### PROBLEM TO SOLVE
Whatever the records say, give every one of them again exactly.

### RECORDS TO USE

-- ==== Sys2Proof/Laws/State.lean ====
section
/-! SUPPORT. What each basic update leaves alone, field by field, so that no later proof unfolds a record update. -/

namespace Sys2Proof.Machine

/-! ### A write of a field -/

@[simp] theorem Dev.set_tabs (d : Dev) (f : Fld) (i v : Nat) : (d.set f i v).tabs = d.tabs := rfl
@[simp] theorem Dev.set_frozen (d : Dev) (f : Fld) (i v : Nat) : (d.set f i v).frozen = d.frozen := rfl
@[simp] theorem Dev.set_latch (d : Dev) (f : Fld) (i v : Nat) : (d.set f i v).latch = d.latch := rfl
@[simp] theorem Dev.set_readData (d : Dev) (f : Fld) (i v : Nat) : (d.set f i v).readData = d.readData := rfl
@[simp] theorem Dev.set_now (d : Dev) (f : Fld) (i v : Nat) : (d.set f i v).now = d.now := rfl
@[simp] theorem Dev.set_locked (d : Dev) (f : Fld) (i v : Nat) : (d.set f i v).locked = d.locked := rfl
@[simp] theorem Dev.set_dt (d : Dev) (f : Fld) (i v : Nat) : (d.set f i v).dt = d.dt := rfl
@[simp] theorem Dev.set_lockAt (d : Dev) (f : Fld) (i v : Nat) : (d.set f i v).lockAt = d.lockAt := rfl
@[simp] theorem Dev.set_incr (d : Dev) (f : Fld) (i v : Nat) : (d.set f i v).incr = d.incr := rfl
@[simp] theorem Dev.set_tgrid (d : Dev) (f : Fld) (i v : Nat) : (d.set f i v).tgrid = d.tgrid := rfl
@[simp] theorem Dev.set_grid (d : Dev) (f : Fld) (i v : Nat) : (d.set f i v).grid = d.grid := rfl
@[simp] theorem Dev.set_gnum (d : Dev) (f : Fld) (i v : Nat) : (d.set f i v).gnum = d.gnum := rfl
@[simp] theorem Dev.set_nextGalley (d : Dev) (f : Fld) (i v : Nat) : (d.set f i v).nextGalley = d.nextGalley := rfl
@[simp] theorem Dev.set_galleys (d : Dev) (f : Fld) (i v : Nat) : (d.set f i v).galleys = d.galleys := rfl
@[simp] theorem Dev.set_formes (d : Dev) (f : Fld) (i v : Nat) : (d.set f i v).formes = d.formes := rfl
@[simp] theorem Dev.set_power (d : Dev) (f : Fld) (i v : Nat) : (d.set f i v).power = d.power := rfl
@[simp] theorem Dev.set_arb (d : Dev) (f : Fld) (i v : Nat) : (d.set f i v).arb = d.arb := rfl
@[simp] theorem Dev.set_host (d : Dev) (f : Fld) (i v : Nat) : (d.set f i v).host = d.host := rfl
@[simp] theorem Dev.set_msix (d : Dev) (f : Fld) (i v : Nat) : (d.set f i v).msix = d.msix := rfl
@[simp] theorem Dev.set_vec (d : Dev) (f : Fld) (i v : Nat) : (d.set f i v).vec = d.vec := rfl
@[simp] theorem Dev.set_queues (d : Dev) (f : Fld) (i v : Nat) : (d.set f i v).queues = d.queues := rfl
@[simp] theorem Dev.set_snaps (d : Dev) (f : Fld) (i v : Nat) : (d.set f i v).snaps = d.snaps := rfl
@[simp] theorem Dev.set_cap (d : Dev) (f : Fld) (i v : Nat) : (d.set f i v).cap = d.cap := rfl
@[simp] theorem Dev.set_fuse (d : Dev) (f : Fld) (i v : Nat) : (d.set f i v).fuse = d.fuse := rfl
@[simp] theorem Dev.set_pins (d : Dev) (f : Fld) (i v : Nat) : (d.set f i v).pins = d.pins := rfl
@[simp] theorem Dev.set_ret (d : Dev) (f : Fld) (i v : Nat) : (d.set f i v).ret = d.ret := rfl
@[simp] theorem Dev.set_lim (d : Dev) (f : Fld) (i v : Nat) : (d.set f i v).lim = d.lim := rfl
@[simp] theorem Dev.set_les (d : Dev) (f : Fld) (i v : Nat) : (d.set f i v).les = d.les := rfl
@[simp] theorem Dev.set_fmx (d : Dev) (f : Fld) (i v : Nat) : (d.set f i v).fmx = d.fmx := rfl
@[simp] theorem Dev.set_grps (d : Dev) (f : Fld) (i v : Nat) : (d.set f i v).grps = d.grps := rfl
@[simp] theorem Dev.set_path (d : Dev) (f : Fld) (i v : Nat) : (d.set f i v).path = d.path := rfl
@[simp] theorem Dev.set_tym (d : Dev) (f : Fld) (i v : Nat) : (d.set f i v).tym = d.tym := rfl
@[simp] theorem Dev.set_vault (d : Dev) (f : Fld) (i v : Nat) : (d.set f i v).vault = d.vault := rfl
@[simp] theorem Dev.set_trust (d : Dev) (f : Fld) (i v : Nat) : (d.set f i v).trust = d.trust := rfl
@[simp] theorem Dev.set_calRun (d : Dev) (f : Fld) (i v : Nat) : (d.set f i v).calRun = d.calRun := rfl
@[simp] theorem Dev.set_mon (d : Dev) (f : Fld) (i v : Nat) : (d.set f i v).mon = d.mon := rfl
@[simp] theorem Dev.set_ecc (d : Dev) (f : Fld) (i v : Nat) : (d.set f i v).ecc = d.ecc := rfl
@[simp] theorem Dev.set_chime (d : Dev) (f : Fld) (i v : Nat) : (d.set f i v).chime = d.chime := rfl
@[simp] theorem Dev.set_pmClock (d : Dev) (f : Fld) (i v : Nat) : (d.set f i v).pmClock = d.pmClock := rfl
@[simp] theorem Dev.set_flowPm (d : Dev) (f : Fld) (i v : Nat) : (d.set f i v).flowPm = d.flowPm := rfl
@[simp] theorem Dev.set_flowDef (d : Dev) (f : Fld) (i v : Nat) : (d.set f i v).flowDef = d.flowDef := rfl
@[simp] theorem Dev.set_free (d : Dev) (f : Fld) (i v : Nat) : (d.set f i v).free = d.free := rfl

### THE COMPLETED TASK
-- ==== Sys2Proof/Laws/State.lean ====
section
/-! SUPPORT. What each basic update leaves alone, field by field, so that no later proof unfolds a record update. -/

namespace Sys2Proof.Machine

/-! ### A write of a field -/

@[simp] theorem Dev.set_tabs (d : Dev) (f : Fld) (i v : Nat) : (d.set f i v).tabs = d.tabs := rfl
@[simp] theorem Dev.set_frozen (d : Dev) (f : Fld) (i v : Nat) : (d.set f i v).frozen = d.frozen := rfl
@[simp] theorem Dev.set_latch (d : Dev) (f : Fld) (i v : Nat) : (d.set f i v).latch = d.latch := rfl
@[simp] theorem Dev.set_readData (d : Dev) (f : Fld) (i v : Nat) : (d.set f i v).readData = d.readData := rfl
@[simp] theorem Dev.set_now (d : Dev) (f : Fld) (i v : Nat) : (d.set f i v).now = d.now := rfl
@[simp] theorem Dev.set_locked (d : Dev) (f : Fld) (i v : Nat) : (d.set f i v).locked = d.locked := rfl
@[simp] theorem Dev.set_dt (d : Dev) (f : Fld) (i v : Nat) : (d.set f i v).dt = d.dt := rfl
@[simp] theorem Dev.set_lockAt (d : Dev) (f : Fld) (i v : Nat) : (d.set f i v).lockAt = d.lockAt := rfl
@[simp] theorem Dev.set_incr (d : Dev) (f : Fld) (i v : Nat) : (d.set f i v).incr = d.incr := rfl
@[simp] theorem Dev.set_tgrid (d : Dev) (f : Fld) (i v : Nat) : (d.set f i v).tgrid = d.tgrid := rfl
@[simp] theorem Dev.set_grid (d : Dev) (f : Fld) (i v : Nat) : (d.set f i v).grid = d.grid := rfl
@[simp] theorem Dev.set_gnum (d : Dev) (f : Fld) (i v : Nat) : (d.set f i v).gnum = d.gnum := rfl
@[simp] theorem Dev.set_nextGalley (d : Dev) (f : Fld) (i v : Nat) : (d.set f i v).nextGalley = d.nextGalley := rfl
@[simp] theorem Dev.set_galleys (d : Dev) (f : Fld) (i v : Nat) : (d.set f i v).galleys = d.galleys := rfl
@[simp] theorem Dev.set_formes (d : Dev) (f : Fld) (i v : Nat) : (d.set f i v).formes = d.formes := rfl
@[simp] theorem Dev.set_power (d : Dev) (f : Fld) (i v : Nat) : (d.set f i v).power = d.power := rfl
@[simp] theorem Dev.set_arb (d : Dev) (f : Fld) (i v : Nat) : (d.set f i v).arb = d.arb := rfl
@[simp] theorem Dev.set_host (d : Dev) (f : Fld) (i v : Nat) : (d.set f i v).host = d.host := rfl
@[simp] theorem Dev.set_msix (d : Dev) (f : Fld) (i v : Nat) : (d.set f i v).msix = d.msix := rfl
@[simp] theorem Dev.set_vec (d : Dev) (f : Fld) (i v : Nat) : (d.set f i v).vec = d.vec := rfl
@[simp] theorem Dev.set_queues (d : Dev) (f : Fld) (i v : Nat) : (d.set f i v).queues = d.queues := rfl
@[simp] theorem Dev.set_snaps (d : Dev) (f : Fld) (i v : Nat) : (d.set f i v).snaps = d.snaps := rfl
@[simp] theorem Dev.set_cap (d : Dev) (f : Fld) (i v : Nat) : (d.set f i v).cap = d.cap := rfl
@[simp] theorem Dev.set_fuse (d : Dev) (f : Fld) (i v : Nat) : (d.set f i v).fuse = d.fuse := rfl
@[simp] theorem Dev.set_pins (d : Dev) (f : Fld) (i v : Nat) : (d.set f i v).pins = d.pins := rfl
@[simp] theorem Dev.set_ret (d : Dev) (f : Fld) (i v : Nat) : (d.set f i v).ret = d.ret := rfl
@[simp] theorem Dev.set_lim (d : Dev) (f : Fld) (i v : Nat) : (d.set f i v).lim = d.lim := rfl
@[simp] theorem Dev.set_les (d : Dev) (f : Fld) (i v : Nat) : (d.set f i v).les = d.les := rfl
@[simp] theorem Dev.set_fmx (d : Dev) (f : Fld) (i v : Nat) : (d.set f i v).fmx = d.fmx := rfl
@[simp] theorem Dev.set_grps (d : Dev) (f : Fld) (i v : Nat) : (d.set f i v).grps = d.grps := rfl
@[simp] theorem Dev.set_path (d : Dev) (f : Fld) (i v : Nat) : (d.set f i v).path = d.path := rfl
@[simp] theorem Dev.set_tym (d : Dev) (f : Fld) (i v : Nat) : (d.set f i v).tym = d.tym := rfl
@[simp] theorem Dev.set_vault (d : Dev) (f : Fld) (i v : Nat) : (d.set f i v).vault = d.vault := rfl
@[simp] theorem Dev.set_trust (d : Dev) (f : Fld) (i v : Nat) : (d.set f i v).trust = d.trust := rfl
@[simp] theorem Dev.set_calRun (d : Dev) (f : Fld) (i v : Nat) : (d.set f i v).calRun = d.calRun := rfl
@[simp] theorem Dev.set_mon (d : Dev) (f : Fld) (i v : Nat) : (d.set f i v).mon = d.mon := rfl
@[simp] theorem Dev.set_ecc (d : Dev) (f : Fld) (i v : Nat) : (d.set f i v).ecc = d.ecc := rfl
@[simp] theorem Dev.set_chime (d : Dev) (f : Fld) (i v : Nat) : (d.set f i v).chime = d.chime := rfl
@[simp] theorem Dev.set_pmClock (d : Dev) (f : Fld) (i v : Nat) : (d.set f i v).pmClock = d.pmClock := rfl
@[simp] theorem Dev.set_flowPm (d : Dev) (f : Fld) (i v : Nat) : (d.set f i v).flowPm = d.flowPm := rfl
@[simp] theorem Dev.set_flowDef (d : Dev) (f : Fld) (i v : Nat) : (d.set f i v).flowDef = d.flowDef := rfl
@[simp] theorem Dev.set_free (d : Dev) (f : Fld) (i v : Nat) : (d.set f i v).free = d.free := rfl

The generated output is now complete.